Scores captured runs. Two tasks, one discovery helper:

| Task | Call | Cost |
|---|---|---|
| "Is this run healthy?" | `check(run_id)` | free — deterministic, no LLM, instant |
| "Score it fully" | `evaluate(run_id)` | free input metrics + LLM-judged output metrics |
| "What can be scored?" | `available_metrics()` | free |

```
pip install ragradar-evaluate
```

## Is this run healthy? — check()

Call before paying for an LLM; put it in CI.

```python
import ragradar_capture
from ragradar_evaluate import check

run_id = ragradar_capture.capture(
    "what is RRF?", "RRF fuses rankings.",
    chunks=[{"chunk_id": "c1", "source_doc_id": "d1",
             "content": "RRF combines rankings.", "token_count": 10,
             "rerank_score": 0.9}],
)
result = check(run_id)

print(result.verdict)      # "ok" | "warn" | "fail"
print(result.problems)     # ["duplicate chunks: ratio 0.50 exceeds 0.20", ...]
print(result.risk_score)   # 0.0-1.0, None if input quality couldn't be assessed
print(result.factors)      # per-factor {value, threshold, status}
print(result.thresholds)   # "learned" | "policy" — which standards were applied
```

`check()` compares all free input metrics against the **current
standards**: once at least 10 evaluated runs exist for the pipeline it
uses thresholds learned from your own history (and says so via
`thresholds == "learned"`); before that it falls back to the policy
defaults.

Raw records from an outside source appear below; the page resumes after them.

-- ==== Sys2Proof/Machine/Peers.lean ====
section
/-! DEFINITION. System-scope messages that arrive from a peer, and the loss of a peer (R107, R176, R404, R406, R431, R432, R497). -/

namespace Sys2Proof.Machine

/-! ## Messages (R432) -/

/-- A message as it arrives, in the presentation of `State.sysSend`. -/
structure SysMsg where
  kind : Nat
  bytes : Nat
  op : Nat
  race : Bool
  psn : Bool
  xfer : Bool
  mark : BitVec 16
  region : BitVec 16
  vw : Nat
  seq : BitVec 16
  addr : Nat
  data : List Word64
  deriving DecidableEq, Repr

def SysMsg.of (l : List Byte) : SysMsg :=
  let w := dwordsOf ((l.length + 7) / 8) (l ++ List.replicate 8 0)
  let x (k : Nat) : Word64 := w.getD k 0
  ⟨fld (x 0) 7 0, fld (x 0) 15 8, fld (x 0) 23 16, (x 0).getLsbD 24, (x 0).getLsbD 25, (x 0).getLsbD 27,
    (x 0).extractLsb' 32 16, (x 0).extractLsb' 48 16, fld (x 1) 47 0,
    (x 1).extractLsb' 48 16, (x 2).toNat, w.drop 3⟩

/-- The slice byte that a window address of this device names, for a context of it (R106, R107). -/
def State.sysTarget (s : State) (ctx a n : Nat) : Option Target :=
  match regionOf a with
  | some (.system d c o) =>
    if d != s.io.start.device.toNat || n = 0 || 8 < n || a % n != 0 then none
    else s.window ⟨ctx, none, none⟩ (.window c o) 0
  | _ => none

/-- A system atomic's new value. -/
def sysNew (op bytes : Nat) (old v x : Word64) : Word64 :=
  if op = 13 then (if old == x then v else old)
  else if op = 14 then (if v.ult old then v else old)
  else
    let f := aops.getD op .exch
    if bytes = 8 then atomNew f 64 old v else (atomNew f 32 (old.setWidth 32) (v.setWidth 32)).setWidth 64

/-- The lanes of an atomic message in order: what each finds, and the word left. -/
def sysBatch (op bytes : Nat) : List Word64 → Word64 → List Word64 × Word64
  | v :: x :: r, old =>
    let (l, new) := sysBatch op bytes r (sysNew op bytes old v x)
    (old :: l, new)
  | _, old => ([], old)

/-- The answer to a peer: its cause (0 when performed), and what was read. -/
def State.sysReply (s : State) (p : Peer) (m : SysMsg) (cause : Code8) (data : List Word64) : State :=
  s.send (.sys p.ctx p.dev ([at_ (0x80 + m.kind) 0 ||| at_ cause.toNat 8, at_ m.vw 0 ||| at_ m.seq.toNat 48] ++ data))

/-- A peer's message is performed at its slice: an ordinary access is race-checked as an access of the peer's warp (R144, R176); an
atomic leaves a chaff record, which answers the same request again (R404, R406); a boundary ends the records of the regions up to its own.
Acknowledgements (kinds from 0x80) bring what the model already drew as free. -/
def State.sysPerform (s : State) (p : Peer) (m : SysMsg) : State :=
  let party : Party := .remote p.dev p.pctx (if m.xfer then m.vw + 2 ^ 48 * (1 + m.seq.toNat) else m.vw)
  let closed (r : RaceRec) : Bool := r.party == party && decide ((m.region - BitVec.ofNat 16 r.region).toNat < 2 ^ 15)
  if 0x80 ≤ m.kind then s
  else if m.kind = 3 then (s.setMem { s.mem with race := s.mem.race.filter fun r => !closed r }).sysReply p m 0 []
  else match s.sysTarget p.ctx m.addr m.bytes with
  | none => s.sysReply p m 0x13 []
  | some t =>
    let words := t.words m.bytes
    let old := BitVec.ofNat 64 (ofBytes (s.readAt p.ctx t m.bytes).1)
    let psn := (s.readAt p.ctx t m.bytes).2
    let who : Who := ⟨p.ctx, none, none⟩
    let tag := 2 ^ 48 * (p.dev + 1) + m.vw
    let touched (s : State) : State := s.touch 0 t
    let s := s.setMem { s.mem with chaff := s.mem.chaff.filter fun c => !(c.ctx == p.ctx && c.vw == tag && below c.seq m.mark) }
    if m.kind ≤ 1 && m.race && (s.raceHit party words (m.kind == 1)).isSome then s.sysReply p m 0x18 []
    else
      let s := if m.kind ≤ 1 && m.race then s.raceAdd p.ctx party m.region.toNat words (m.kind == 1) else s
      match m.kind with
      | 0 => (touched s).sysReply p m 0 [old, at_ (b2n psn) 0]
      | 1 => ((touched s).putBytes who none t (bytesOf m.bytes (m.data.getD 0 0).toNat) m.psn).sysReply p m 0 []
      | 2 =>
        match s.mem.chaff.find? fun c => c.ctx == p.ctx && c.vw == tag && c.seq == m.seq && c.place == .loc t.loc with
        | some c => s.sysReply p m 0 (sysBatch m.op m.bytes m.data c.value).1
        | none =>
          if psn then s.sysReply p m 0x28 []
          else
            let l := (sysBatch m.op m.bytes m.data old).1
            let s := (touched s).eachCopy who t fun s who t => s.putBytes who none t (bytesOf m.bytes
              (sysBatch m.op m.bytes m.data (BitVec.ofNat 64 (ofBytes (s.readAt who.ctx t m.bytes).1))).2.toNat) false
            let c : Chaff := ⟨p.ctx, tag, 1, m.seq, maskOf fun i => decide (i < m.data.length / 2), old, .loc t.loc, []⟩
            (s.setMem { s.mem with chaff := s.mem.chaff ++ [c] }).sysReply p m 0 l
      | _ => s

/-- SYS_MESSAGE_RECEIVE: a message of a peer whose connection stands, on a port whose link is up (R28), is performed. -/
def execSysMessageReceive (peer : Nat) (data : List Byte) (s : State) : Host.Outcome State Fault Refusal :=
  match s.cmd.peers[peer]? with
  | none => .next s
  | some p => .next (if p.lost || !s.hears p.port then s else s.sysPerform p (SysMsg.of data))

/-! ## Loss of a peer (R497) -/

/-- Lanes of an entry that address a device's slices. -/
def HkEntry.toDevice (e : HkEntry) (d : Nat) : List (Nat × Nat) :=
  (lanesOf e.undone).filterMap fun i => match e.span i with
    | some (a, _) => match regionOf a with
      | some (.system x _ _) => if x = d then some (i, a) else none
      | _ => none
    | none => none

/-- Outstanding requests of a context to a device fault 0x13, log-precise: those of one warp in one event (R459). -/
def State.faultPeer (s : State) (ctx dev : Nat) : State :=
  (s.warps.filter fun w => w.ident.ctx == ctx && s.mayRun w).foldl (fun s w =>
    s.faultEntries w (w.husk.filterMap fun e =>
      let l := e.toDevice dev
      if e.state != .outstanding || l.isEmpty then none
      else some (e.seq, l.map fun (i, a) => ⟨i, 0x13, a, 0, wordOf e.instr⟩)) Need.read 0) s

/-- A peer connection enters the error state. -/
def State.losePeer (s : State) (k : Nat) : State :=
  match s.cmd.peers[k]? with
  | none => s
  | some p =>
    if p.lost then s
    else
      let s := { s with cmd := { s.cmd with peers := s.cmd.peers.modify k fun p => { p with lost := true } } }
      (s.event ⟨0x0F, p.ctx, 0, 0, 0, 0, [at_ p.dev 0 ||| at_ p.ctx 20], []⟩).faultPeer p.ctx p.dev

/-- PEER_LOST. -/
def execPeerLost (peer : Nat) (s : State) : Host.Outcome State Fault Refusal := .next (s.losePeer peer)

end Sys2Proof.Machine
end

A run captured without chunks gets a `warn` verdict explaining
the missing data — never an exception.

## Score it fully — evaluate()

```python
import ragradar_capture
from ragradar_evaluate import evaluate

run_id = ragradar_capture.capture(
    "what is RRF?", "RRF fuses rankings.",
    chunks=[{"chunk_id": "c1", "source_doc_id": "d1",
             "content": "RRF combines rankings.", "token_count": 10,
             "rerank_score": 0.9}],
)

# Complete eval: every metric applicable to the record.
result = evaluate(run_id)

# One atomic metric — nothing else is computed:
result = evaluate(run_id, metrics=["duplicates"], save=False)

# A chosen subset:
result = evaluate(run_id, metrics=["relevance", "faithfulness"])
```

`target` can be an sNrN string (what `ragradar_capture.capture()` returns), a
committed `Capture` object, or a bare `RunRecord` (then pass
`save=False` — there's no run row to write to).

### EvalResult

| Field | Meaning |
|---|---|
| `metrics` | per-metric results: a dict of values for input families, a float for RAGAS metrics |
| `skipped` | metric → reason: `"not requested"`, `"missing data: ..."`, or `"requires ground_truth"` |
| `errors` | metric → error string; RAGAS-not-installed and RAGAS runtime failures land here identically — `evaluate()` never raises for judge failures |
| `policy_violations` | policy thresholds breached by the computed values |
| `risk_score` | `None` when input metrics weren't computed; `0.0` only ever means "computed, no risk" |
| `run_id` / `saved` | identity and whether scores were persisted |

`save=True` (default) persists via the one store path; `ragradar explain
<run_id>` then shows the scores alongside its analysis.

## available_metrics()

| Metric | Layer | Cost | Requires |
|---|---|---|---|
| `relevance` | input | free | chunks |
| `duplicates` | input | free | chunks |
| `truncation` | input | free | chunks |
| `token_efficiency` | input | free | chunks |
| `coherence` | input | free | chunks |
| `faithfulness` | output | llm | chunks, response |
| `answer_relevancy` | output | llm | chunks, response |
| `context_precision` | output | llm | chunks, response |
| `context_recall` | output | llm | chunks, response, ground_truth |

Output metrics are RAGAS LLM-as-judge calls — they cost money and need a
configured judge. **To stay free-only**, use `check()`, or select input
metrics explicitly: `evaluate(run_id, metrics=["relevance",
"duplicates", "truncation", "token_efficiency", "coherence"])`.

## Policy system

Human-set thresholds encoding known failure modes; active from day one
and the fallback standard for `check()`. Stored per pipeline.

```bash
ragradar-evaluate policy show
ragradar-evaluate policy set max_duplicate_ratio 0.1
ragradar-evaluate policy reset
```

Programmatic override: `evaluate(run_id, policy=InputQualityPolicy(...))`.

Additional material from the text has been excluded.